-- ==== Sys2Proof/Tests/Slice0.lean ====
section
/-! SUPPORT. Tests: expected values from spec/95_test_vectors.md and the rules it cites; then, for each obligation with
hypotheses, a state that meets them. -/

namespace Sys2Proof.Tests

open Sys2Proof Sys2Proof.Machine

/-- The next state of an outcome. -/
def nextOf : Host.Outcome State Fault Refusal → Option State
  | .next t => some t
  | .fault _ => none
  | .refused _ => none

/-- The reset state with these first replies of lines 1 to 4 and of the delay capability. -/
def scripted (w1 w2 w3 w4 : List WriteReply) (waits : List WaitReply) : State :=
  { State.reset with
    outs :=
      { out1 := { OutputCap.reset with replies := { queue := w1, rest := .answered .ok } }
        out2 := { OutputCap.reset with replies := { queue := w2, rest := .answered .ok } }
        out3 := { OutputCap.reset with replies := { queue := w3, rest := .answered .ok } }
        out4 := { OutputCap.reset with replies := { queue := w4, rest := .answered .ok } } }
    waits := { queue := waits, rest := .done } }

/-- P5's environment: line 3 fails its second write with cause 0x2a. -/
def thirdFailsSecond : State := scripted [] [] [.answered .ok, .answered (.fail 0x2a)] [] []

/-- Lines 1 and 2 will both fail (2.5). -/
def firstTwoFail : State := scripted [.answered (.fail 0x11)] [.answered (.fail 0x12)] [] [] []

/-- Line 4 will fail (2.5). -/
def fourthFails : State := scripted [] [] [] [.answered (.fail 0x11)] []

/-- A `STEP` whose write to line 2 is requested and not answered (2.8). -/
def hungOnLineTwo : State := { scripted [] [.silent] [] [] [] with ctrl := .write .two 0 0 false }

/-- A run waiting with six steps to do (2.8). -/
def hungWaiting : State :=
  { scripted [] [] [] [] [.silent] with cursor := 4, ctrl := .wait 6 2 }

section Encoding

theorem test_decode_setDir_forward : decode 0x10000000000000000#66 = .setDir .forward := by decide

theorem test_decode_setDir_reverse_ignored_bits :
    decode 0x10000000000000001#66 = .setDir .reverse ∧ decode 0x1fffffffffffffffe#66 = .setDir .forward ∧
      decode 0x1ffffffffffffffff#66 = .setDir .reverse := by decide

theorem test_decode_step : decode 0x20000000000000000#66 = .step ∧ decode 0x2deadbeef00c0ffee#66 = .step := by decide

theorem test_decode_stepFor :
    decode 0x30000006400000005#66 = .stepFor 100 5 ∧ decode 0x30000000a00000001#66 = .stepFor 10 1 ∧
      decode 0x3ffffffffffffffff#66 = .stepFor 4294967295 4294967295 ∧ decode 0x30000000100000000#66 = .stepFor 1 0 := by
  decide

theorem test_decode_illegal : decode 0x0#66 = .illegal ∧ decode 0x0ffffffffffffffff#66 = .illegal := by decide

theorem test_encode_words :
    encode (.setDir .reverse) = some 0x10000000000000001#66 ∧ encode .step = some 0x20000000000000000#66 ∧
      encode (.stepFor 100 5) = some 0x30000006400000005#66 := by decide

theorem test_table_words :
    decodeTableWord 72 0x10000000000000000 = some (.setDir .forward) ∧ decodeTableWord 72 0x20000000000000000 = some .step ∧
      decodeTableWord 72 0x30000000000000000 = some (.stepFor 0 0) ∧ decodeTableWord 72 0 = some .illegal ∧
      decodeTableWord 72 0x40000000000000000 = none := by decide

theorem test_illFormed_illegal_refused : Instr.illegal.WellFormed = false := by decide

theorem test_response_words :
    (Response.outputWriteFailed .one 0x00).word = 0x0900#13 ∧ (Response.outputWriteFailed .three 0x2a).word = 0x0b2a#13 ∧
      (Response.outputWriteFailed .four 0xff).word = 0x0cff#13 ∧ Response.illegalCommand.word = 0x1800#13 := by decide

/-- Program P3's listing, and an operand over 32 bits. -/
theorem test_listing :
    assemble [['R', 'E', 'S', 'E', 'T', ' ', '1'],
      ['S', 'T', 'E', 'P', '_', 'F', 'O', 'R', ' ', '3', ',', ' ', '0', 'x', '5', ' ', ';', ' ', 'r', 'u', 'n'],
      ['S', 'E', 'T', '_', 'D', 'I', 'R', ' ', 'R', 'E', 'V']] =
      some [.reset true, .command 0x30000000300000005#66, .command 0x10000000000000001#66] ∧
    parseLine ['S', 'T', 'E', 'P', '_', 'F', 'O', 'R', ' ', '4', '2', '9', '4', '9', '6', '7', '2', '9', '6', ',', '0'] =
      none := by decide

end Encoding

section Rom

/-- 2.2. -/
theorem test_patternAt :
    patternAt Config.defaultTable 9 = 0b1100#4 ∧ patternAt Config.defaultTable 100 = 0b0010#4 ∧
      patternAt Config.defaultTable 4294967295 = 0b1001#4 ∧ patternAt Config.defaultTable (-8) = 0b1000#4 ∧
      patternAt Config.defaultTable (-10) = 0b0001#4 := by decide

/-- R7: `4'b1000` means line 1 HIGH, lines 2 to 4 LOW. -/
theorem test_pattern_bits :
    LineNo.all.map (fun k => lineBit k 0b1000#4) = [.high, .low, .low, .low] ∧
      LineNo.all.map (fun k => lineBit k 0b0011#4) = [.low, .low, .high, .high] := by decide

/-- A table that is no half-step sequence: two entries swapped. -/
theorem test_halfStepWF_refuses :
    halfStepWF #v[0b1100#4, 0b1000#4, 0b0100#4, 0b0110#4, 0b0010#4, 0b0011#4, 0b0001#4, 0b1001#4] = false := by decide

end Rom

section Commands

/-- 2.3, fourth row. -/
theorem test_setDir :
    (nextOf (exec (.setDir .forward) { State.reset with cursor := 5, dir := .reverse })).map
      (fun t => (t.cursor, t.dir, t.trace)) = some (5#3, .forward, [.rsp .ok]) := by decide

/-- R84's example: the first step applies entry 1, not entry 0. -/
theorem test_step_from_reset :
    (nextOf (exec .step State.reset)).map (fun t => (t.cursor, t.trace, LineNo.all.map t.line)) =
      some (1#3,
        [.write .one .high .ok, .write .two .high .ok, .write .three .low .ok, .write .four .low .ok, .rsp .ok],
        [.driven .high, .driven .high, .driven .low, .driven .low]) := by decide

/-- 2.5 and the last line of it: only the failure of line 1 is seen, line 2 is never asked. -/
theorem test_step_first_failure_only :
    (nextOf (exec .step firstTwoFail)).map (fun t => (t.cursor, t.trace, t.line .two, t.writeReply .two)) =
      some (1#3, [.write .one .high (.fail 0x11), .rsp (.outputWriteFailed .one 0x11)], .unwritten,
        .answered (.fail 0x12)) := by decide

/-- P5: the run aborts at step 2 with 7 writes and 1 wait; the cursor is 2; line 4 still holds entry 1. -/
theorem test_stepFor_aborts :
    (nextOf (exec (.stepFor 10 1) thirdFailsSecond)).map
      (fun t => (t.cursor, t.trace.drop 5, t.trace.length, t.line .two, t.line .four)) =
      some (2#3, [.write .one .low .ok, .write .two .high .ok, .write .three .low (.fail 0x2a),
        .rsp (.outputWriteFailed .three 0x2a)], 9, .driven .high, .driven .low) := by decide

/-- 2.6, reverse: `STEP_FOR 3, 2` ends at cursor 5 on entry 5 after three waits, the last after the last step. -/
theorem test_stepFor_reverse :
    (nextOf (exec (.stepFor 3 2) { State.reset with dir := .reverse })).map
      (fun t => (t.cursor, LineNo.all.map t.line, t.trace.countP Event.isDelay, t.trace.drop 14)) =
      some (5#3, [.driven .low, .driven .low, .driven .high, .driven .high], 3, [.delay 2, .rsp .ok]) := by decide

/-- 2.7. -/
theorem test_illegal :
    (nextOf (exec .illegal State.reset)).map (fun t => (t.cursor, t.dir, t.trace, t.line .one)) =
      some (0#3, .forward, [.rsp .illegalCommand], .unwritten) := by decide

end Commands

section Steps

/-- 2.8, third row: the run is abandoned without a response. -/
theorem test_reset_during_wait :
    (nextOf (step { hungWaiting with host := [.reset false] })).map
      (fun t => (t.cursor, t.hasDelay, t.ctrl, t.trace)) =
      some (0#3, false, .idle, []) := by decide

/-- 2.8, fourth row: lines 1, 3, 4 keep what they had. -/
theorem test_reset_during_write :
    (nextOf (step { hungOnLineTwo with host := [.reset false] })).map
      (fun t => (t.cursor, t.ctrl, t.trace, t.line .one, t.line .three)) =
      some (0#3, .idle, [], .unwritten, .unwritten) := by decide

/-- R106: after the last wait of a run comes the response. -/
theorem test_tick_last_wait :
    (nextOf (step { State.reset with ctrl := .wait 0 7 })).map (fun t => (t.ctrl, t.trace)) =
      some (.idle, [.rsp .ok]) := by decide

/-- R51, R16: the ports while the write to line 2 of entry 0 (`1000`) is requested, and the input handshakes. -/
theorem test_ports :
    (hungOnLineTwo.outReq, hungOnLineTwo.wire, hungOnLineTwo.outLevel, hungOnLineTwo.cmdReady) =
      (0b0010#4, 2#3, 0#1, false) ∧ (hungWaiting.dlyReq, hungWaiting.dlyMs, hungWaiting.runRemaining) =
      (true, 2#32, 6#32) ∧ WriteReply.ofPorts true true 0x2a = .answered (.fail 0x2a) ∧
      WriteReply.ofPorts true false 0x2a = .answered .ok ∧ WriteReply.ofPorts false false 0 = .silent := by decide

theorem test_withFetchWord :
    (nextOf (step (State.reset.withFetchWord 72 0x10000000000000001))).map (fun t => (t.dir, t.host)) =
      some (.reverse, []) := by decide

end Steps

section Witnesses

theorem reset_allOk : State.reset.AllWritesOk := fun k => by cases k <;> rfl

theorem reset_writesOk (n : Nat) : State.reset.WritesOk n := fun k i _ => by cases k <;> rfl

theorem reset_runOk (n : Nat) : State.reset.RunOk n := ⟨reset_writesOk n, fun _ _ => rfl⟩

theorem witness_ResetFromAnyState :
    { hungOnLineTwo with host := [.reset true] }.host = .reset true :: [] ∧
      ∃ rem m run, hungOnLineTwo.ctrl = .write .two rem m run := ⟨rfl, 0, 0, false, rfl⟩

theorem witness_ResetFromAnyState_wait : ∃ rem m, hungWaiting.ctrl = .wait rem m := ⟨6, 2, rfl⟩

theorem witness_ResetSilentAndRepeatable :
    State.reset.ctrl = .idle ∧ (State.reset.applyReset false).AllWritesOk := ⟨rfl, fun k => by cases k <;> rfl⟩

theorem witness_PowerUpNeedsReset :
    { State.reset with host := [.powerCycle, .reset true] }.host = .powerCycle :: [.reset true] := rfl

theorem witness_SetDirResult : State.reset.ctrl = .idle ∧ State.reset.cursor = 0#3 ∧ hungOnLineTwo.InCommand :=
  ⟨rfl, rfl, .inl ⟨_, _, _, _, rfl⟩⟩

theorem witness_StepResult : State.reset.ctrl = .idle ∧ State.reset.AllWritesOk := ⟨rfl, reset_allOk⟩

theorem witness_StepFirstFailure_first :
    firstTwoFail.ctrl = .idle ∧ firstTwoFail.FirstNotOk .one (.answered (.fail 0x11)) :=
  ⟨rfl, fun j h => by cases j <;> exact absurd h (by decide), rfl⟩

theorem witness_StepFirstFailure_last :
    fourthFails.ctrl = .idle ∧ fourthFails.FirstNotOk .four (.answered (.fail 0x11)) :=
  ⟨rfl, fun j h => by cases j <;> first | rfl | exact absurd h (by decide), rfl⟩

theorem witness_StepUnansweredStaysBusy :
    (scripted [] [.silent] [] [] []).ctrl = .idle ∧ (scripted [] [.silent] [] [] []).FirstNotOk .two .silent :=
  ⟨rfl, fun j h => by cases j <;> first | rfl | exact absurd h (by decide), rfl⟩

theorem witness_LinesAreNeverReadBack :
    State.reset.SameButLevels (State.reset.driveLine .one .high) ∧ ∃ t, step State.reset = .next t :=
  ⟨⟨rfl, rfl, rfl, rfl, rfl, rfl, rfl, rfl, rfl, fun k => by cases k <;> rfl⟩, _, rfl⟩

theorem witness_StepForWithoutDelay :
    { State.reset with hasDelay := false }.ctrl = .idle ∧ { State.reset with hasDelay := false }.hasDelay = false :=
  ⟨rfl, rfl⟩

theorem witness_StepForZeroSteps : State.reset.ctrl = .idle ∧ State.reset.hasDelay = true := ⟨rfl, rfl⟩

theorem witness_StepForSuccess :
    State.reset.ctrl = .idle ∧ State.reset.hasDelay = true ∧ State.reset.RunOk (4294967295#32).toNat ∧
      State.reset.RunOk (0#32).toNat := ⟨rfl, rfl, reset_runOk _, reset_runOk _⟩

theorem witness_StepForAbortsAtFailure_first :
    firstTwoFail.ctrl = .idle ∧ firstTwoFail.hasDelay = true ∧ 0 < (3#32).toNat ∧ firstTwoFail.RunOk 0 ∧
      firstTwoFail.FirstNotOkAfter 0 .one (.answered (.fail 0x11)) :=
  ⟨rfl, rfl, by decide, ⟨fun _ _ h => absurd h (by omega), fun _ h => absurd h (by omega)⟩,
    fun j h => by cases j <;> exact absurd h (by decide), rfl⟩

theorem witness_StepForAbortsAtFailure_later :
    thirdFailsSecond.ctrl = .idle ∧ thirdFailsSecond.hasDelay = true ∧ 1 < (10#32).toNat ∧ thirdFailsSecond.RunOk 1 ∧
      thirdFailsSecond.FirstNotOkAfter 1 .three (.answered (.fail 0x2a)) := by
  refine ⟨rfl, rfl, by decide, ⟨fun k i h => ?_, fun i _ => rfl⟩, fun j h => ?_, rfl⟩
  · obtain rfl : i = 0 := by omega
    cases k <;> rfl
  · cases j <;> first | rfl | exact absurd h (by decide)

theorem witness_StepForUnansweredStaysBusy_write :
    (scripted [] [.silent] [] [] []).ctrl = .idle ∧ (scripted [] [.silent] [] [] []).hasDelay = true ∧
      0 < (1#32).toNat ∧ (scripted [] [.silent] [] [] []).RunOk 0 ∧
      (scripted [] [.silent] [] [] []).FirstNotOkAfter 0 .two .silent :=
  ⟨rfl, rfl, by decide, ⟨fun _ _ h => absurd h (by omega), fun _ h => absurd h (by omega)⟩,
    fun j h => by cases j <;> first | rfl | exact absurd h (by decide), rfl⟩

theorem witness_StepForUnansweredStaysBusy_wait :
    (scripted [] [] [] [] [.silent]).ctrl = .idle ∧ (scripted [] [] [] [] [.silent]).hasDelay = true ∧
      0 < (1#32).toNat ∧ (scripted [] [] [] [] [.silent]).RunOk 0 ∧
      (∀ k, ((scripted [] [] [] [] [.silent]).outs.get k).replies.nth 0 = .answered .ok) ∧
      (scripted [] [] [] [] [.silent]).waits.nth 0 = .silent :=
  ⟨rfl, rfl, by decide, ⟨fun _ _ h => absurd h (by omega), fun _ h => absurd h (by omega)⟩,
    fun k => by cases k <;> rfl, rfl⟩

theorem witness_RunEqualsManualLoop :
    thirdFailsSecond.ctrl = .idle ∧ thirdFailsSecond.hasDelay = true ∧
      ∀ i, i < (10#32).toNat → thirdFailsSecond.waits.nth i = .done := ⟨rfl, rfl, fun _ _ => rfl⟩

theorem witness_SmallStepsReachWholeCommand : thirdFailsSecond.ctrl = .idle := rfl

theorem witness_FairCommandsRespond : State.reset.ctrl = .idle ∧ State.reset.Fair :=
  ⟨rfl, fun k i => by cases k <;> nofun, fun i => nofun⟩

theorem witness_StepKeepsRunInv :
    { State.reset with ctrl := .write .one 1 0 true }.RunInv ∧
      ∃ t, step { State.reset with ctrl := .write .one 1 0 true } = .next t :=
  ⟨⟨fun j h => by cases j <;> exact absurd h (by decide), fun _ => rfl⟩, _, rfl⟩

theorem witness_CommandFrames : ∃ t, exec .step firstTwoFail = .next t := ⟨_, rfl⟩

====

Lines in the records above that carry the word "nextOf" are to be located and copied.

def nextOf : Host.Outcome State Fault Refusal → Option State
    (nextOf (exec (.setDir .forward) { State.reset with cursor := 5, dir := .reverse })).map
    (nextOf (exec .step State.reset)).map (fun t => (t.cursor, t.trace, LineNo.all.map t.line)) =
    (nextOf (exec .step firstTwoFail)).map (fun t => (t.cursor, t.trace, t.line .two, t.writeReply .two)) =
    (nextOf (exec (.stepFor 10 1) thirdFailsSecond)).map
    (nextOf (exec (.stepFor 3 2) { State.reset with dir := .reverse })).map
    (nextOf (exec .illegal State.reset)).map (fun t => (t.cursor, t.dir, t.trace, t.line .one)) =
    (nextOf (step { hungWaiting with host := [.reset false] })).map
    (nextOf (step { hungOnLineTwo with host := [.reset false] })).map
    (nextOf (step { State.reset with ctrl := .wait 0 7 })).map (fun t => (t.ctrl, t.trace)) =
    (nextOf (step (State.reset.withFetchWord 72 0x10000000000000001))).map (fun t => (t.dir, t.host)) =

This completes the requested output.